I'm not sure what you mean here. In what contexts would it "enforce" it? If you declare a function as

int doSomething(table_t t);

array size will not be enforced. I order to enforce the size, you'd have to go a different route

int doSomething(table_t *t); // equivalent to 'int (*t)[N]'

What is const here ?

As for const ... When const is applied to array type it "drops down" all the way to array elements. This means that const table_t is an array of constant int s, ie it is equivalent to const int [N] type. The end result of this is that the array becomes non-modifiable. In function parameter declaration context const table_t will be converted into const int * .

However, note one peculiar detail that is not immediately obvious in this case: the array type itself remains non-const-qualified. It is the individual elements that become const . In fact, it is impossible to const-qualify the array type itself in C. Any attempts to do so will make const-qualification to "sift down" to individual elements.

This peculiarity leads to rather unpleasant consequences in array const-correctness.
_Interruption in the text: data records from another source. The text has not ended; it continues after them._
-- ==== Sys2Proof/Laws/KeepsWrites.lean ====
section
/-! SUPPORT. What each write of a register keeps, and an access under R261. -/

namespace Sys2Proof.Machine

set_option Elab.async false

variable {pw : Prop}

theorem Keeps.ok {s t : State} (h : Keeps pw s t) : Keeps pw s t.ok.s := h

theorem State.routeWrite_keeps (s : State) (f) : Keeps pw s (s.routeWrite f).s := by
  unfold State.routeWrite; split <;> exact Keeps.same

theorem State.stxWrite_keeps (s : State) (f) : Keeps pw s (s.stxWrite f).s := by
  unfold State.stxWrite; split <;> exact Keeps.same

theorem State.memWrites_keeps (s : State) (ws : List MemWrite) : Keeps pw s (s.memWrites ws) :=
  Keeps.foldl _ (fun _ _ => State.memWrite_keeps ..) _ (Keeps.refl s)

theorem State.routeIssue_keeps (s : State) : Keeps pw s s.routeIssue := by
  unfold State.routeIssue
  split
  · exact Keeps.trans Keeps.same (State.memWrites_keeps ..)
  · exact Keeps.refl _

theorem State.stxIssue_keeps (s : State) : Keeps pw s s.stxIssue := by
  unfold State.stxIssue
  split
  · exact Keeps.trans Keeps.same (State.memWrites_keeps ..)
  · exact Keeps.refl _

theorem State.routeCmdWrite_keeps (s : State) (d) : Keeps pw s (s.routeCmdWrite d).s := by
  unfold State.routeCmdWrite; dsimp only; repeat' split
  · exact Keeps.same
  · exact Keeps.same
  · exact Keeps.same
  · exact Keeps.ok (Keeps.trans Keeps.same (State.routeIssue_keeps _))

theorem State.stxCmdWrite_keeps (s : State) (d) : Keeps pw s (s.stxCmdWrite d).s := by
  unfold State.stxCmdWrite; dsimp only; repeat' split
  all_goals first | exact Keeps.same | exact Keeps.ok (Keeps.trans Keeps.same (State.stxIssue_keeps _))

theorem State.gnWrite_keeps (s : State) (f) : Keeps pw s (s.gnWrite f).s := by
  unfold State.gnWrite; split <;> exact Keeps.same

theorem State.gnGateWrite_keeps (s : State) (d) : Keeps pw s (s.gnGateWrite d).s := by
  unfold State.gnGateWrite; repeat' split
  all_goals exact Keeps.same

theorem State.gnStartWrite_keeps (s : State) : Keeps pw s s.gnStartWrite.s := by
  unfold State.gnStartWrite; dsimp only; repeat' split
  all_goals exact Keeps.same

theorem State.skipAll_keeps (s : State) : Keeps pw s s.skipAll :=
  Keeps.foldl _ (fun t n => State.skipGated_keeps t n) _ (Keeps.refl s)

theorem State.gnSkip_keeps (s : State) : Keeps pw s s.gnSkip := by
  unfold State.gnSkip
  refine Keeps.trans ?_ (State.skipAll_keeps _)
  exact Keeps.same

theorem State.gnAbortWrite_keeps (s : State) (who) : Keeps pw s (s.gnAbortWrite who).s := by
  unfold State.gnAbortWrite; split
  · exact Keeps.ok ((State.logE_keeps s _ _ _ _ _ _ _ _).trans (State.gnSkip_keeps _))
  · exact Keeps.same

theorem State.gnCmdWrite_keeps (s : State) (who d) : Keeps pw s (s.gnCmdWrite who d).s := by
  unfold State.gnCmdWrite; repeat' split
  · exact Keeps.same
  · exact State.gnStartWrite_keeps s
  · exact State.gnAbortWrite_keeps s who
  · exact Keeps.same

theorem State.xpFoldWrite_keeps (s : State) (d) : Keeps pw s (s.xpFoldWrite d).s := by
  unfold State.xpFoldWrite State.xpFoldArmWrite; dsimp only; repeat' split
  all_goals exact Keeps.same

theorem swf_tags (_n : Nat) (f : Nat → W32) (g : Nat → Nat) (m : List (Nat × W32)) (h : swf (0:W32) m = true) (l :
    List Nat) :
   swf (0:W32) (l.foldl (fun m i => sset 0 m (g i) (f i)) m) = true := by
  induction l generalizing m with
  | nil => exact h
  | cons a t ih => exact ih _ (swf_sset _ _ _ _ h)

theorem fresh_ne : RowCtx.fresh ≠ RowCtx.zero := by decide

theorem State.ctxAllocWrite_keeps (s : State) (d) : Keeps pw s (s.ctxAllocWrite d).s := by
  unfold State.ctxAllocWrite; dsimp only; repeat' split
  · exact Keeps.same
  · exact Keeps.same
  · exact ⟨id, id, id, le_rfl, le_rfl, le_rfl, le_rfl, id, id, fun c => ⟨c.1, c.2, swf_sfill _ _ fresh_ne _ _ _ c.3,
      swf_tags 0 (fun i => BitVec.ofNat 32 (bits d 63 32 + 32 * i)) _ _ c.4 _, c.5, c.6⟩, id, fun _ => id, id⟩

theorem State.ctxFreeWrite_keeps (s : State) (d) : Keeps pw s (s.ctxFreeWrite d).s := by
  unfold State.ctxFreeWrite; dsimp only; repeat' split
  · exact Keeps.same
  · exact Keeps.same
  · exact Keeps.same
  · exact ⟨id, id, id, le_rfl, le_rfl, le_rfl, le_rfl, id, id, fun c => ⟨c.1, c.2, swf_sclear _ _ _ _ c.3, c.4, c.5,
      c.6⟩, id, fun _ => id, id⟩

theorem State.windowWrite_keeps (s : State) (k d) : Keeps pw s (s.windowWrite k d).s := by
  unfold State.windowWrite; dsimp only; repeat' split
  · exact Keeps.same
  · exact Keeps.same
  · refine Keeps.ok (Keeps.trans (State.setCtx_keeps s (s.ctl.ctxBase.toNat + k / 4) ((s.ctx (s.ctl.ctxBase.toNat + k
      / 4)).setWord (k % 4) d)) ?_)
    exact Keeps.same

theorem State.bgrpDefWrite_keeps (s : State) (k d) : Keeps pw s (s.bgrpDefWrite k d).s := by
  unfold State.bgrpDefWrite State.bgrpArmWrite State.bgrpDisarmWrite; dsimp only; repeat' split
  all_goals first | exact Keeps.same | exact State.setGroup_keeps s _ _ | skip
  all_goals
    generalize hs : s.setGroup k _ = t
    have : Keeps pw s t := hs ▸ State.setGroup_keeps s _ _
    refine Keeps.ok (this.trans ?_)
    exact Keeps.same

theorem State.bgrpRangeWrite_keeps (s : State) (k d) : Keeps pw s (s.bgrpRangeWrite k d).s := by
  unfold State.bgrpRangeWrite; repeat' split
  all_goals first | exact Keeps.same | exact State.setGroup_keeps s _ _

theorem State.bgrpXpWrite_keeps (s : State) (k d) : Keeps pw s (s.bgrpXpWrite k d).s := by
  unfold State.bgrpXpWrite; repeat' split
  all_goals first | exact Keeps.same | exact State.setGroup_keeps s _ _

theorem State.spillWrite_keeps (s : State) (f) : Keeps pw s (s.spillWrite f).s := by
  unfold State.spillWrite; repeat' split
  all_goals exact Keeps.same

theorem State.etCmdWrite_keeps (s : State) (d) : Keeps pw s (s.etCmdWrite d).s := by
  unfold State.etCmdWrite; dsimp only; repeat' split
  all_goals first | exact Keeps.same | exact State.setTotal_keeps s _ _

theorem State.spareCmdWrite_keeps (s : State) (d) : Keeps False s (s.spareCmdWrite d).s := by
  unfold State.spareCmdWrite; dsimp only; repeat' split
  all_goals first | exact Keeps.same | exact State.findingGoesOn_keeps s _ _ _

theorem State.restartWrite_keeps (s : State) (d env) : Keeps False s (s.restartWrite d env).s := by
  unfold State.restartWrite; dsimp only
  generalize hs : (wingBays (imgWest d)).foldl _ s = t
  have h : Keeps False s t := hs ▸ Keeps.foldl _ (fun t n => State.mapBay_keeps t n _) _ (Keeps.refl s)
  repeat' split
  · exact Keeps.same
  · exact Keeps.same
  · exact Keeps.same
  · exact Keeps.ok (h.trans (State.beginStart_keeps _ _ _ _ _ _))
  · exact Keeps.ok (h.trans (State.beginStart_keeps _ _ _ _ _ _))

theorem State.commitWrite_keeps (s : State) (d ok) : Keeps pw s (s.commitWrite d ok).s := by
  unfold State.commitWrite; dsimp only; split
  · exact Keeps.same
  · split
    · exact Keeps.same
    · exact Keeps.ok ((State.writeSelection_keeps s _ _ _ _ _).trans (State.setImg_keeps _ _))

theorem State.programWrite_keeps (s : State) (d) : Keeps pw s (s.programWrite d).s := by
  unfold State.programWrite; dsimp only; repeat' split
  all_goals exact Keeps.same

theorem State.imgCmdWrite_keeps (s : State) (who gen d env) : Keeps False s (s.imgCmdWrite who gen d env).s := by
  unfold State.imgCmdWrite; repeat' split
  · exact Keeps.same
  · exact Keeps.same
  · exact Keeps.same
  · exact State.restartWrite_keeps s d env
  · exact State.commitWrite_keeps s d _
  · exact State.programWrite_keeps s d
  · exact Keeps.ok (State.writeSelection_keeps s _ _ _ _ _)
  · exact Keeps.ok (State.writeSelection_keeps s _ _ _ _ _)
  · exact Keeps.same

theorem State.pwrCmdWrite_keeps (s : State) (who d) : Keeps False s (s.pwrCmdWrite who d).s := by
  unfold State.pwrCmdWrite; repeat' split
  · exact Keeps.same
  · exact Keeps.same
  · exact Keeps.ok (State.enterStop_keeps s _)
  · exact Keeps.ok (State.beginWarm_keeps s _ _)
  · exact Keeps.same

theorem State.bayoffWrite_keeps (s : State) (d) : Keeps pw s (s.bayoffWrite d).s := by
  unfold State.bayoffWrite; exact Keeps.same

theorem bits_le (d : Nat) (h : bits d 5 4 ≠ 3) : bits d 5 4 ≤ 2 := by
  unfold bits at *; simp at *; omega

theorem State.setlevelWrite_keeps (s : State) (who l) (h : l ≤ 2) : Keeps False s (s.setlevelWrite who l).s := by
  unfold State.setlevelWrite; split
  · exact Keeps.ok ((State.changeLevel_keeps s _ _ h).trans (State.tasksGoOn_keeps s _))
  · exact Keeps.same

theorem State.challengeWrite_keeps (s : State) (who l r) : Keeps pw s (s.challengeWrite who l r).s := by
  unfold State.challengeWrite
  by_cases h : s.dbg.asking = true
  · simp only [h, if_true]; exact Keeps.same
  · simp only [h]
    by_cases g : s.dbg.lc ≠ 2 ∨ (r = false ∧ l ≠ 2) ∨ 8 ≤ s.dbg.refusals.toNat
    · rw [if_pos g]; exact Keeps.same
    · rw [if_neg g]; exact Keeps.same

theorem State.respondWrite_keeps (s : State) (who) : Keeps pw s (s.respondWrite who).s := by
  unfold State.respondWrite; repeat' split
  all_goals exact Keeps.same

theorem State.advanceWrite_keeps (s : State) (who t) : Keeps pw s (s.advanceWrite who t).s := by
  unfold State.advanceWrite; repeat' split
  all_goals exact Keeps.same

theorem State.cancelWrite_keeps (s : State) : Keeps pw s s.cancelWrite.s := by
  unfold State.cancelWrite; repeat' split
  all_goals exact Keeps.same

theorem State.dbgCmdWrite_keeps (s : State) (who gen d) : Keeps False s (s.dbgCmdWrite who gen d).s := by
  unfold State.dbgCmdWrite
  split
  · exact Keeps.same
  · next h =>
    split
    · exact Keeps.same
    · split
      · exact Keeps.same
      · exact State.setlevelWrite_keeps s _ _ (bits_le d fun x => h (.inr x))
      · exact State.challengeWrite_keeps s _ _ _
      · exact State.respondWrite_keeps s _
      · exact State.advanceWrite_keeps s _ _
      · exact State.cancelWrite_keeps s

theorem State.dbgRespWrite_keeps (s : State) (who k d) : Keeps pw s (s.dbgRespWrite who k d).s := by
  unfold State.dbgRespWrite; dsimp only; repeat' split
  all_goals exact Keeps.same

theorem State.viewselWrite_keeps (s : State) (d) : Keeps pw s (s.viewselWrite d).s := by
  unfold State.viewselWrite; repeat' split
  all_goals exact Keeps.same

theorem State.errPopWrite_keeps (s : State) (d) : Keeps pw s (s.errPopWrite d).s := by
  unfold State.errPopWrite; dsimp only; split
  · exact Keeps.same
  · exact ⟨id, id, id, le_rfl, le_rfl, le_rfl, le_rfl, id, fun h => by
      simp only [State.ok, List.length_drop]; omega, fun c => ⟨c.1, c.2, c.3, c.4, c.5, c.6⟩, id, fun _ => id, id⟩

theorem State.clearWrite_keeps (s : State) (r d) : Keeps pw s (s.clearWrite r d) := by
  unfold State.clearWrite; repeat' split
  all_goals first | exact Keeps.same | exact State.mapBay_keeps s _ _

theorem State.semCmdWrite_keeps (s : State) (p gen op) : Keeps pw s (s.semCmdWrite p gen op).s := by
  unfold State.semCmdWrite; dsimp only; repeat' split
  all_goals exact Keeps.same

theorem State.writeHome_keeps (s : State) (who gen d env r) : Keeps False s (s.writeHome who gen d env r).s := by
  cases r <;> unfold State.writeHome <;> dsimp only
  all_goals first
    | exact Keeps.same
    | exact Keeps.ok (State.clearWrite_keeps s _ d)
    | exact State.errPopWrite_keeps s d
    | exact State.imgCmdWrite_keeps s who gen d env
    | exact State.pwrCmdWrite_keeps s who d
    | exact State.routeWrite_keeps s _
    | exact State.routeCmdWrite_keeps s d
    | exact State.stxWrite_keeps s _
    | exact State.stxCmdWrite_keeps s d
    | exact State.gnWrite_keeps s _
    | exact State.gnGateWrite_keeps s d
    | exact State.gnCmdWrite_keeps s who d
    | exact State.xpFoldWrite_keeps s d
    | exact State.bgrpXpWrite_keeps s _ d
    | exact State.bgrpDefWrite_keeps s _ d
    | exact State.bgrpRangeWrite_keeps s _ d
    | exact State.ctxAllocWrite_keeps s d
    | exact State.ctxFreeWrite_keeps s d
    | exact State.windowWrite_keeps s _ d
    | exact State.etCmdWrite_keeps s d
    | exact State.spillWrite_keeps s _
    | exact State.spareCmdWrite_keeps s d
    | exact State.dbgCmdWrite_keeps s who gen d
    | exact State.dbgRespWrite_keeps s who _ d
    | exact State.viewselWrite_keeps s d

theorem State.readAccess_keeps (s : State) (who r) : Keeps pw s (s.readAccess who r).s := by
  unfold State.readAccess
  split
  · dsimp only; split <;> exact Keeps.same
  · exact Keeps.same
  · exact Keeps.same

theorem State.writeAccess_keeps (s : State) (who gen a d env r) : Keeps False s (s.writeAccess who gen a d env r).s
    := by
  unfold State.writeAccess
  split
  · split
    · exact Keeps.same
    · exact State.semCmdWrite_keeps s _ _ _
  · exact Keeps.same
  · dsimp only
    repeat' split
    · exact Keeps.same
    · exact Keeps.same
    · exact Keeps.same
    · exact State.writeHome_keeps s who gen d env r

theorem State.logAccess_keeps (s : State) (who code a aux seq sem) : Keeps pw s (s.logAccess who code a aux seq sem)
    := by
  unfold State.logAccess
  split
  · exact Keeps.refl s
  · exact State.logE_keeps s _ _ _ _ _ _ _ _

theorem State.access_keeps (s : State) (who write addr gen data env) : Keeps False s (s.access who write addr gen
    data env).s := by
  unfold State.access
  extract_lets a d r sem aux
  have : Keeps False s r.s := by
    unfold r
    split
    · exact Keeps.same
    · repeat' split
      · exact Keeps.same
      · exact Keeps.same
      · exact State.writeAccess_keeps s _ _ _ _ _ _
      · exact State.readAccess_keeps s _ _
  exact this.trans (State.logAccess_keeps _ _ _ _ _ _ _)

/-! ### Accesses of the TAP (R355) -/

theorem State.tapAccess_keeps (s : State) (x : TapAccess) : Keeps False s (s.tapAccess x) := by
  unfold State.tapAccess
  extract_lets r t
  have h : Keeps False s t := by
    unfold t
    split
    · exact (State.access_keeps ..).trans (State.logE_keeps ..)
    · exact State.access_keeps ..
  exact h.trans Keeps.same

theorem State.tapTurn_keeps (s : State) : Keeps False s s.tapTurn := by
  unfold State.tapTurn
  split
  · exact Keeps.refl s
  · refine Keeps.foldl _ (fun t x => ?_) _ Keeps.same
    split
    · exact State.tapAccess_keeps t x
    · exact Keeps.refl t

/-- Where no access waits, nothing happens. -/
theorem State.tapTurn_of_held_nil (s : State) (h : s.tap.held = []) : s.tapTurn = s := by
  simp [State.tapTurn, h]

/-- While a Lath request is ready, accesses of the TAP wait (R355). -/
theorem State.tapTurn_of_ready (s : State) (h : ∃ p, s.ready p = true) : s.tapTurn = s := by
  obtain ⟨p, hp⟩ := h
  cases p <;> simp [State.tapTurn, hp]

/-- A single access that waits executes once no Lath request is ready (R355). -/
theorem State.tapTurn_of_held_singleton (s : State) (x : TapAccess) (h : s.tap.held = [x]) (ha : s.ready .a = false)
    (hb : s.ready .b = false) (ho : s.pwr.phase.lathOpen = true) :
    s.tapTurn = State.tapAccess { s with tap := { s.tap with held := [] } } x := by
  simp [State.tapTurn, h, ha, hb, ho]

end Sys2Proof.Machine
end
For example, this code will not compile in C

table_t t;
const table_t *pt = &t;

even though it looks quite innocently from the const-correctness point of view and will compile for any non-array object type. C++ language updated its const-correctness rules to resolve this issue, while C continues to stick to its old ways.

Answer 4

Array types and pointer types are not 100% equivalent, even in this context where you do ultimately get a pointer type for the function parameter. Your mistake is in assuming that const would have acted the same way if it were a pointer type.

To expand on ARBY's example:

typedef int table_t[3];
typedef int *pointer_t;

void doSomething(const table_t t)
{
    t++;    //No error, it's a non-const pointer.
    t[1]=3; //Error, it's a pointer to const.
}

void doSomethingElse(const pointer_t t)
{
    t++;    //Error, it's a const pointer.
    t[1]=3; //No error, it's pointer to plain int
}

It does act similarly to const int * , but const pointer_t is instead equivalent to int * const .

(Also, disclaimer, user-defined names ending with _t are not allowed by POSIX, they're reserved for future expansion)

Answer 5

The standard 6.7.6.3 says:

A declaration of a parameter as ''array of type'' shall be adjusted to ''qualified pointer to type''

Meaning that when you declare a function parameter as a const int array type, it decays into a pointer to const int (first element in array). Equivalent to const int* in this case.

Also note that because of the above mentioned rule, the array size specified adds no additional type safety! This is one big flaw in the C language, but that's how it is.

Still, it is good practice to declare the array with fixed width like you have, because static analysers or clever compilers may produce a diagnostic about different types.